郁桐猛地感到后背发凉,她之前总听林晚唠叨说遗嘱有问题,还以为那只是林晚不甘心而乱说的,可现在看来,难道遗嘱真的有问题?

当时,顾秀厢说,查询别人的出入境记录涉嫌侵犯隐私,没有正常的程序很棘手,况且她人在国外,这种事她也不好假手于人,如果要做,肯定得自己出面。顾秀厢本来想婉拒的,但是林晚再三请求,还说事情很严重,关乎她丈夫的声誉和财产,甚至有可能是她丈夫之死背后隐藏的一个巨大阴谋。她还说她现在就已经身陷在这个阴谋里面了,她的处境很艰难。

“你妈妈当时一直跟我强调,有人要害她,不查清楚她会死得不明不白。我问她到底谁害她,她说就是这个律师。”

“当时,我的心肺治疗的疗程还剩最后两个月,疗程不能断,我也回不来。我们也都知道这种私底下的事不好假手于人,传出去麻烦也大,你妈就说可以等我,等我回国了再查,我们就这样说定了。那时候,她明明说,她还等得起……”可现在,顾秀厢回来了,记录也查了,说等得起的林晚却失踪了。

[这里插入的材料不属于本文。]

-- ==== Sys2Proof/Machine/Lane.lean ====
section
/-! DEFINITION. Lanes and Ovens: choosing T3 (R121), plain NTP answers and KoD (R96, R105), ARP and ND answers (R94), PTP answers
and Syncs (R183, R184), NTS requests from their checks to the sealed response (R162 to R168), placing a job in an Oven (R69), and
re-promises (R119, R120). -/

namespace Sys2Proof.Machine

/-! ### Booking and committing a response (R117, R121, R163) -/

/-- A build time of PEEL_BUILD; below g_lead it acts as g_lead. -/
def buildTime (d : Device) (f : Fld) : Inst := max (d.fg f * 20 * nsU) (gLead d)

/-- The lanes' booking window (R124). -/
def searchLen (d : Device) : Inst := clamp 100 8000 (d.fg F.PEEL_SEARCH) * nsU

/-- t_e of R121 for a promise register and a build time. -/
def promiseAt (d : Device) (stamp : Inst) (promise build : Fld) : Inst :=
  max (stamp + max 200 (d.fg promise) * nsU) (d.now + buildTime d build)

/-- Book a response of `len` bytes for a lane; a refusal is counted. -/
def laneBook (d : Device) (s kind port : Nat) (tci : Option Nat) (te : Inst) (len : Nat) (mayRp again : Bool) :
    Option (Nat × Inst) × Device :=
  let (c, h, t, d') := peelBook d port te (te + searchLen d) (len + 4) (gateClass d port tci) mayRp again (.lane s kind)
  if c = T.ACCEPTED then (some (h, t), d') else (none, d'.cnt (K.PEEL_DROP_NOSLOT port))

/-- A missed booking whose response was still being built: its record. -/
def voidedHere (d : Device) (h : Nat) : Option Nat := (d.peel.voided.find? fun v => v.1 == h).map (·.2)

def dropVoided (d : Device) (h : Nat) : Device :=
  { d with peel := { d.peel with voided := d.peel.voided.filter fun v => !(v.1 == h) } }

/-- Commit a built response; when its slot was missed meanwhile it is handed back (R119); a booking that was discarded takes the
response with it. -/
def laneCommit (d : Device) (h : Nat) (r : LaneResp) : Device :=
  match findBooking d h with
  | some _ => (peelCommit d h r.frame (some r)).2
  | none =>
    match voidedHere d h with
    | some port => repromLane (dropVoided d h) r port
    | none => d

/-- R163: the lane sends nothing: the booking is cancelled, or, too late for that, voided and counted. -/
def laneAbandon (d : Device) (h port : Nat) : Device :=
  match findBooking d h with
  | some b => if d.now + gLead d ≤ b.due then dropBooking d h else (dropBooking d h).cnt (K.PEEL_DROP_MISS port)
  | none =>
    match voidedHere d h with
    | some p => (dropVoided d h).cnt (K.PEEL_DROP_MISS p)
    | none => d

/-- The instant a booking launches at; now, when its slot was missed meanwhile. -/
def bookedAt (d : Device) (h : Nat) : Inst := ((findBooking d h).map (·.due)).getD d.now

/-! ### Plain NTP -/

def ipOf (f : Bytes) : Ip := let e := parseEth f; if e.etype = 0x86DD then parseV6 f e.off else parseV4 f e.off

/-- The UDP payload of a frame. -/
def udpOf (f : Bytes) : Bytes := udpPayload f (ipOf f)

/-- The frame with another UDP payload of the same length, its checksum anew. -/
def withUdp (f pl : Bytes) : Bytes :=
  let ip := ipOf f
  let (s, t) := if ip.v6 then (ip.src, ip.dst) else (ip.src % 2 ^ 32, ip.dst % 2 ^ 32)
  padTo 60 (f.take ip.off ++ udpMsg ip.v6 s t (beAt f ip.off 2) (beAt f (ip.off + 2) 2) pl)

/-- An answer frame of an item around a payload. -/
def answerFrame (d : Device) (i : Item) (pl : Bytes) : Bytes := padTo 60 (udpAnswer d i.sa i.port i.vlan i.bytes pl)

def itemTci (d : Device) (i : Item) : Option Nat := vlanTci d i.vlan

/-- T of the item's rate profile (R101). -/
def profT (d : Device) (i : Item) : Nat := d.rn (R.CLS_RATE_INT i.prof)

/-- A per-address counter; frames to no service address have none. -/
def saCnt (d : Device) (i : Item) (k : Nat → Nat) : Device := if i.saIdx < 256 then d.cnt (k i.saIdx) else d

/-- Book, build at T3 and commit a plain response or a KoD. -/
def sendNtp (d : Device) (s : Nat) (i : Item) (id : Nat × Nat × Nat × Nat) (kod : Option Nat) : Device :=
  let body (t : Inst) : Bytes := answerFrame d i (ntpBody d i.sa (udpOf i.bytes) i.stamp t id kod)
  let te := promiseAt d i.stamp F.PEEL_PROMISE_NTP F.PEEL_BUILD_plain
  match laneBook d s 0 i.port (itemTci d i) te (body d.now).length true false with
  | (none, d) => d
  | (some (h, t), d) =>
    let d := if kod.isSome then saCnt (kodSent d i.src.toNat) i K.SA_KOD_SENT else saCnt d i K.SA_NTP_ANSWERED
    laneCommit d h { slice := s, kind := 0, item := i, frame := body t, kod := kod.isSome, sealCtx := none }

/-- R96 to R105: a plain request of mode 3. -/
def serveNtp (d : Device) (s : Nat) (i : Item) : Device :=
  match ntpIdent d (smears d i.sa) with
  | none => d.cnt K.CLS_DROP_SILENT
  | some id =>
    match foldClient d i.src.toNat i.stamp i.prof i.pref false with
    | (.within, d) => sendNtp d s i id none
    | (.overBudget, d) => d.cnt K.CLS_KOD_SUPPRESSED
    | (.overKodOk, d) =>
      let (ok, d) := kodToken d
      if ok then sendNtp d s i id (some (profT d i)) else d.cnt K.CLS_KOD_SUPPRESSED

/-! ### ARP and ND (R94) -/

/-- The reply to an ARP request. -/
def arpReply (d : Device) (i : Item) : Bytes :=
  let o := (parseEth i.bytes).off
  let mac := saMac d i.sa i.port
  padTo 60 (ethHdr (beAt i.bytes (o + 8) 6) mac (itemTci d i) 0x0806 ++
    beBytes 2 1 ++ beBytes 2 0x0800 ++ beBytes 1 6 ++ beBytes 1 4 ++ beBytes 2 2 ++
    beBytes 6 mac ++ slice i.bytes (o + 24) 4 ++ slice i.bytes (o + 8) 6 ++ slice i.bytes (o + 14) 4)

/-- A Neighbor Advertisement for a service address; `s` is its S bit. -/
def naMsg (target mac src dst : Nat) (s : Bool) : Bytes :=
  icmp6 src dst 136 0 (beBytes 4 (0x20000000 + if s then 0x40000000 else 0) ++ beBytes 16 target ++
    beBytes 1 2 ++ beBytes 1 1 ++ beBytes 6 mac)

def naFrame (d : Device) (e : SaEntry) (port : Nat) (tci : Option Nat) (dest : Option (Nat × Nat)) : Bytes :=
  let mac := saMac d e port
  let (dmac, dst) := dest.getD (0x333300000001, 0xFF020000000000000000000000000001)
  let m := naMsg e.addr.toNat mac e.addr.toNat dst dest.isSome
  padTo 60 (ethHdr dmac mac tci 0x86DD ++ ipv6Hdr e.dscp 255 58 e.addr.toNat dst m.length ++ m)

def ndReply (d : Device) (i : Item) : Bytes :=
  let src := (ipOf i.bytes).src
  naFrame d i.sa i.port (itemTci d i) (if src = 0 then none else some ((parseEth i.bytes).src, src))

def sendArpNd (d : Device) (s : Nat) (i : Item) (f : Bytes) : Device :=
  match laneBook d s 3 i.port (itemTci d i) (d.now + gLead d) f.length false false with
  | (none, d) => d
  | (some (h, _), d) =>
    laneCommit (saCnt d i K.SA_ARP_ND) h { slice := s, kind := 3, item := i, frame := f, kod := false, sealCtx := none }

/-! ### PTP (R182 to R184) -/

/-- The PTP message of a frame: over Ethernet or in its UDP datagram. -/
def ptpBytes (f : Bytes) : Bytes := let e := parseEth f; if e.etype = 0x88F7 then f.drop e.off else udpOf f

/-- The sender's address as the grants know it; its MAC over Ethernet. -/
def ptpSrc (f : Bytes) : Nat := let e := parseEth f; if e.etype = 0x88F7 then e.src else (ipOf f).src

def ptpMsgOf (i : Nat) (it : Item) : PtpMsg :=
  { inst := i, port := it.port, stamp := it.stamp, vlan := it.vlan, src := ptpSrc it.bytes, mac := (parseEth it.bytes).src,
    msg := ptpBytes it.bytes }

/-- A message sent to the device alone. -/
def ptpToMe (it : Item) : Bool := (byteAt (ptpBytes it.bytes) 6).testBit 2 || !(byteAt it.bytes 0 % 2 == 1)

/-- Where an answer goes: to the requester, or to the group. -/
def ptpBackTo (it : Item) : Option (Nat × Nat) := if ptpToMe it then some ((parseEth it.bytes).src, ptpSrc it.bytes) else none

/-- R184: 16 M requests a second on a port. -/
def reqTake (d : Device) (port : Nat) : Bool × Device :=
  let (sec, n) := amGet (0, 0) d.ptp.reqRate port
  let n := if sec = d.nowSec then n else 0
  if n < 16000000 then (true, { d with ptp := { d.ptp with reqRate := amSet (0, 0) d.ptp.reqRate port (d.nowSec, n + 1) } })
  else (false, d)

/-- The live Delay_Resp grant of the requester. -/
def drespGrant (d : Device) (m : PtpMsg) : Option Grant :=
  ((grantOf d m).map (·.2)).filter fun g => g.granted.testBit 2 && decide (d.nowSec < g.expDresp)

/-- The frame of a Sync, a Delay_Resp or a Pdelay_Resp launched at an instant; `seq` is a Sync's. (DEDUCED, log entry 55.) -/
def ptpAnswer (d : Device) (it : Item) (seq : Nat) (t : Inst) : Bytes :=
  match it.work with
  | .sync i port g _ =>
    match g.bind d.grant with
    | some e => ptpFrame d i port it.vlan (some (e.dstMac, e.addr)) true false (syncMsg d i port seq e.logSync true t)
    | none => ptpFrame d i port it.vlan none true false (syncMsg d i port seq (rateLog d (F.CLS_PTP_RATES_sync i)) false t)
  | .ptp i =>
    let m := ptpBytes it.bytes
    if msgType m = 2 then ptpFrame d i it.port it.vlan (ptpBackTo it) true true (pdelayRespMsg d i it.port m it.stamp t)
    else
      let log := ((drespGrant d (ptpMsgOf i it)).map (·.logDresp)).getD (rateLog d (F.CLS_PTP_RATES_dreq i))
      ptpFrame d i it.port it.vlan (ptpBackTo it) false false (delayRespMsg d i it.port m it.stamp log)
  | _ => []

def ptpItemTci (d : Device) (it : Item) : Option Nat :=
  match it.work with
  | .sync i _ _ _ => ptpTci d i it.vlan
  | .ptp i => ptpTci d i it.vlan
  | _ => none

/-- The instance still answers: enabled, or draining. -/
def ptpServes (d : Device) (i : Nat) : Bool := d.up (.ptp i) || d.stopOf (.ptp i) == some false

/-- R183: the lane books a Sync at its nominal instant and builds it for the launch it got. (DEDUCED, log entry 25.) -/
def serveSync (d : Device) (s : Nat) (it : Item) (i port : Nat) (g : Option Nat) (tk : Inst) : Device :=
  if !ptpServes d i || ptpSilent d then d.cnt (K.PTP_SYNC_MISSED i)
  else
    let seq := match g.bind d.grant with | some e => e.seqSync | none => seqOf (d.ptpInst i) port 0
    let te := max tk (d.now + buildTime d F.PEEL_BUILD_ptp)
    let (c, h, t, d') := peelBook d port te (tk + d.fg (F.CLS_PTP_SYNC_win i) * nsU) ((ptpAnswer d it seq te).length + 4)
      (gateClass d port (ptpItemTci d it)) true false (.lane s 2)
    if c = T.ACCEPTED then
      let r : LaneResp := { slice := s, kind := 2, item := it, frame := ptpAnswer d it seq t, kod := false, sealCtx := none }
      let d' := laneCommit d' h r
      match g with
      | some n => (match d'.grant n with | some e => setGrant d' n { e with seqSync := (e.seqSync + 1) % 65536 } | none => d')
      | none => bumpSeq d' i port 0
    else (d'.cnt (K.PEEL_DROP_NOSLOT port)).cnt (K.PTP_SYNC_MISSED i)

/-- Book, build and commit the answer to a delay request. -/
def sendPtp (d : Device) (s : Nat) (it : Item) (kind : Nat) : Device :=
  let te := promiseAt d it.stamp F.PEEL_PROMISE_PTP F.PEEL_BUILD_ptp
  match laneBook d s kind it.port (ptpItemTci d it) te (ptpAnswer d it 0 te).length true false with
  | (none, d) => d
  | (some (h, t), d) =>
    laneCommit d h
      { slice := s, kind, item := it, frame := ptpAnswer d it 0 t, kod := false, sealCtx := none }

/-- R182: an event message of an instance; one that came to an entry's address counts there. (DEDUCED, log entry 103.) -/
def servePtp (d : Device) (s : Nat) (it : Item) (i : Nat) : Device :=
  let m := ptpBytes it.bytes
  let d := saCnt d it K.SA_PTP_EVENT
  if !ptpServes d i then d.cnt (K.PTP_DROP_FLUSHED i)
  else if msgType m = 0 then syncRx d i it.port it.stamp m
  else if msgType m = 3 then pdelayRx d i it.port it.stamp m
  else if msgType m = 1 ∨ msgType m = 2 then
    let (ok, d) := reqTake d it.port
    if !ok then d.cnt (K.PTP_DROP_REQ_RATE i)
    else if msgType m = 2 then (if d.dtInvalid then d else sendPtp d s it 4)
    else if !ptpServer d i it.port || ptpSilent d then d
    else if ptpToMe it && (drespGrant d (ptpMsgOf i it)).isNone then d.cnt (K.PTP_DROP_NO_GRANT i)
    else sendPtp d s it 2
  else d

/-! ### Ovens (R69, R170 to R172) -/

/-- The Oven takes jobs: its bit is set, it is in service, its slice is powered and the service is enabled. -/
def ovenOk (d : Device) (k : Nat) : Bool :=
  d.up .ovn && slcPowered d (k / 2) && (d.fg F.OVN_CTL_ovens).testBit k && !(d.fg F.OVN_FAULT).testBit k &&
  !(d.nts.kat.contains k) && !(d.nts.dead.contains k)

/-- Jobs an Oven holds. -/
def ovenLoad (d : Device) (k : Nat) : Nat := (d.nts.jobs.filter fun j => j.oven == k).length

/-- The Oven of a slice that takes a job: the one with fewer jobs, Oven 0 on a tie; none with 4 or more. -/
def ovenIn (d : Device) (s : Nat) : Option Nat :=
  leastBy (ovenLoad d) ([2 * s, 2 * s + 1].filter fun k => ovenOk d k && decide (ovenLoad d k < 4))

/-- R69: an own Oven, or one borrowed from the successor, then the predecessor, among slices with Ovens powered. (DESIGN CHOICE, log entry 56.) -/
def ovenFor (d : Device) (s : Nat) : Option Nat :=
  let near := (List.range 12).filter (slcPowered d)
  let borrow (n : Nat) : Option Nat :=
    if n = s ∨ !d.fb F.OVN_BORROW_enable ∨ d.fg F.OVN_BORROW_quota = 0 then none else ovenIn d n
  ((ovenIn d s).or (borrow (succSlice near s))).or (borrow (predSlice near s))

/-- R170: the Oven a KE session's MINT goes to: the fewest jobs among enabled Ovens of powered slices. -/
def ovenForMint (d : Device) : Option Nat := leastBy (ovenLoad d) ((List.range 24).filter (ovenOk d))

/-- Put a job into an Oven, with the generations in force (R158). -/
def ovenPut (d : Device) (k : Nat) (w : OvenWork) (retried : Bool) : Device :=
  let j : OvenJob := { id := d.nts.nextJob, oven := k, work := w, gens := gensNow d, retried, since := d.tm.osc }
  { d with nts := { d.nts with jobs := d.nts.jobs ++ [j], nextJob := d.nts.nextJob + 1 } }

/-- A lane's job finds an Oven, or its request is dropped (R69). -/
def laneJob (d : Device) (s h port : Nat) (w : OvenWork) : Device :=
  match ovenFor d s with
  | some k => ovenPut d k w false
  | none => laneAbandon (d.cnt (K.CLS_C_RETURNED 1)) h port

顾秀厢对郁桐说:“我想来想去都觉得整件事很诡异,所以我觉得应该来找你,把这份记录给你看。郁桐,你说说到底怎么回事!你妈妈在电话里说得不清不楚,我只觉得听起来挺可怕的,但对具体的情况还是不清楚。她究竟怎么失踪的?谁要害她?真是这个律师?”

郁桐呆呆地摇头:“我也不知道。”

顾秀厢看郁桐都要哭了,又安慰她:“你别着急,急也没用,情况可能没你想的那么坏呢。报警了吧?”

郁桐点点头。

顾秀厢问:“有没有登报寻人?网络上呢?”

郁桐继续点头:“都有。”

郁桐缓和了一下情绪,问顾秀厢:“我妈妈有没有告诉你,她为什么会怀疑罗起航?她从哪儿知道罗起航去过英国的?”

顾秀厢努力回忆:“她好像说,是别人告诉她的。”

郁桐忙问:“别人?她有没有说是谁?”

这时,后院的小门那里传来了刘靖初的声音:“郁桐,是我。”

刘靖初还记得,两个月前,他送郁桐去华来酒店,途中经过唐为大厦,看见林晚和罗起航在路边争执。他后来还答应帮郁桐照顾林晚,他送林晚的时候,还带林晚去市场买了新鲜的猪肺。

郁桐也还记得,那天,她回到家以后,家里暖光弥漫、清香四溢,她喝到了她人生里最可口的一碗汤。她以为那是苦尽甘来的序幕,却没想到那只是噩梦的前兆。最可口的猪肺汤转眼变得苦涩,像穿肠的毒药。

刘靖初说:“我当时只觉得罗起航眼熟,但想不起来在哪儿见过,后来,我送你妈妈回家的时候终于想起来了,三年前我见过他。”

三年前,罗起航搭夜机飞往伦敦,去机场的途中,出租车忽然抛锚了,而经过的出租车都是载着客的,他情急之下只好向私家车挥手。很多车主都没有理会他的求助,只有刘靖初把车停下来了。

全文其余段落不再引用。